CPI improvement

ACCORDING to Berlin-based corruption watchdog Transparency International (TI), Pakistan’s ranking in the Corruption Perceptions Index (CPI) 2016 has improved. The country’s score has increased by 2 points from 30 to 32 out of 100. Pakistan’s rank in the CPI 2016 has improved to 61st above most corrupt country in 176 countries from 52nd above most corrupt country in 168 countries in 2015.
It is somewhat encouraging that for the first time since 1996, when the first CPI was published, Pakistan has jumped from the lowest one-third corrupt countries to the middle one-third countries in 2016. Improvement of Pakistan’s ranking by a global institution matters as it comes at a time when there was intense public debate going on about corruption and the need to stem the menace.

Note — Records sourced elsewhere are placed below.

-- ==== Sys2Proof/Machine/Ring.lean ====
section
/-! DEFINITION. The ring instructions of the scalar stream (R181, R182): rwfill, rwfree, rpop, rpush, rset, rget. -/
namespace Sys2Proof.Machine

/-- A ring effect of a block as its commit performs it. -/
def State.ringEff (s : State) (f : Nat) (e : Eff) : State :=
  let m := ((s.fens[f]?).map Fen.cur).getD 0
  match e with
  | .rpop h n => s.ringAdvance f m h n true
  | .rpush h n => s.ringAdvance f m h n false
  | .rset h d => s.setRing f m h d
  | _ => s

/-- The state as the block's earlier ring instructions leave the ring tables (R132): what a later ring instruction of
the block is tested against. -/
def State.ringView (s : State) (f : Nat) (c : Core) : State := c.effs.foldl (fun s e => s.ringEff f e.2) s

/-- The checks every ring instruction makes first (R27, R181): the descriptor, the side, the count. One that fails on a descriptor
that an earlier rset of its block left stops the ring of the table (DESIGN CHOICE, log entry 167). -/
def ringInstr (s : State) (h : BitVec 5) (cnt : BitVec 15) (cons : Bool) (k : Nat → Fen → State → Ring → State) : Out :=
  onCore s (fun f x =>
    let v := s.ringView f x.core
    let y := (v.fens[f]?).getD x
    let d := y.ring h.toNat
    if Ring.flt d then s.abortTrap f 5 (h.zeroExtend 64)
    else if !y.ringOk d then (s.ringFault f x.cur h.toNat x.anchor 0).abortTrap f 5 (h.zeroExtend 64)
    else if (if cons then Ring.cons d else Ring.prod d) ≠ 0 then s.abortTrap f 5 (h.zeroExtend 64)
    else if Ring.n d < cnt.toNat then s.abortTrap f 2 (cnt.zeroExtend 64)
    else k f y v d)

/-- The scratch address of the slot an index names. -/
def Fen.slotAddr (x : Fen) (d : Ring) (i : Nat) : Word :=
  x.scratchAddr ((x.ringTile d).getD x.anchor) (Ring.slot d i)

/-- rwfill (R181): waits for count filled slots; rd := the address of the head slot. -/
def execRwfill (rd : Reg) (h : BitVec 5) (cnt : BitVec 15) (s : State) : Out :=
  ringInstr s h cnt true (fun f x v d =>
    if v.ringFilled x d cnt.toNat then s.updCore f (fun c => (c.put rd (x.slotAddr d (Ring.head d))).adv) else s)

/-- rwfree (R181): waits for count free slots; rd := the address of slot TAIL mod n. -/
def execRwfree (rd : Reg) (h : BitVec 5) (cnt : BitVec 15) (s : State) : Out :=
  ringInstr s h cnt false (fun f x v d =>
    if v.ringFree x d cnt.toNat then s.updCore f (fun c => (c.put rd (x.slotAddr d (Ring.tail d))).adv) else s)

/-- rpop (R181): waits as rwfill; pops at commit. -/
def execRpop (h : BitVec 5) (cnt : BitVec 15) (s : State) : Out :=
  ringInstr s h cnt true (fun f x v d =>
    if v.ringFilled x d cnt.toNat then s.updCore f (fun c => (c.defer (.rpop h.toNat cnt.toNat)).adv) else s)

/-- rpush (R181): waits for room, whatever the tags; fills at commit. -/
def execRpush (h : BitVec 5) (cnt : BitVec 15) (s : State) : Out :=
  ringInstr s h cnt false (fun f _ _ d =>
    if Ring.occ d + cnt.toNat ≤ Ring.n d then s.updCore f (fun c => (c.defer (.rpush h.toNat cnt.toNat)).adv) else s)

/-- rset (R182): reads and checks a descriptor, whose failure is trap cause 5 alone; the entry is replaced at commit with FLT clear and its reserved fields zero (R3, R24). -/
def execRset (h : BitVec 5) (ra : Reg) (s : State) : Out :=
  onCore s (fun f x =>
    let ea := x.core.get ra
    let finish : State → List Byte × BitVec 32 → State := fun s r =>
      let d := Ring.written (BitVec.ofNat 256 (leNat r.1))
      if Ring.v d && !x.ringFields d then
        s.abortTrap f 5 (h.zeroExtend 64)
      else s.updCore f (fun c => ((c.defer (.rset h.toNat d)).orStat r.2).adv)
    match addrCheck x ea 32 false with
    | .error cause => s.abortTrap f cause ea
    | .ok (.scratch t o) =>
      match s.loadScratch f x t o 32 with
      | .ok r s => finish s r
      | .wait s | .fault _ s => s
    | .ok (.global va) =>
      match s.loadGlobal f x va 32 with
      | .ok r s => finish s r
      | .wait s => s
      | .fault _ s => s.abortTrap f 6 ea
    | .ok _ => s)

/-- rget (R182): snapshots entry k with its hardware HEAD and TAIL; stores the 32 bytes at commit. -/
def execRget (h : BitVec 5) (ra : Reg) (s : State) : Out :=
  onCore s (fun f x =>
    let ea := x.core.get ra
    let bs := toLE 32 (x.ring h.toNat).toNat
    match addrCheck x ea 32 false with
    | .error cause => s.abortTrap f cause ea
    | .ok (.scratch t o) => s.updCore f (fun c => (c.defer (.store (scratchPhys t o) ea.toNat bs)).adv)
    | .ok (.global va) =>
      match s.xlateFor x (coreReq f x) .write va with
      | .ok ph s => s.updCore f (fun c => (c.defer (.store ph va bs)).adv)
      | .wait s => s
      | .fault _ s => s.abortTrap f 6 ea
    | .ok _ => s)

end Sys2Proof.Machine
end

There are reasons to believe that the situation would improve further in years to come if the national focus remains on the issue and the public opinion forces the policy and decision-makers to take concrete and genuine steps to tackle the problem of corruption. The Government has an added reason to rejoice the TI declaration as it runs against trumpeted claims being made by PTI about corruption by the Government. The TI ranking reveals that the ground situation is different and people are not buying such claims. The fact remains that there has been almost no mega corruption scandal in Pakistan ever since the present Government came into power. This is important as projects worth hundreds of billions of rupees have been initiated by the Government in different sectors. In the past, all such projects were related with massive and proverbial corruption and people were getting frustrated. However, improvement in ranking doesn’t mean all is well as far as corruption is concerned as it is increasingly becoming difficult for ordinary people to get even their genuine and legitimate work done without palm-greasing of relevant officials. We hope both the Government and opposition would shun rhetoric and agree on establishment of transparent mechanism to address the challenge of corruption. Mere proposed change of nomenclature from ‘National Accountability Bureau (NAB)’ to ‘National Accountability Commission (NAC)’ would not solve the problem.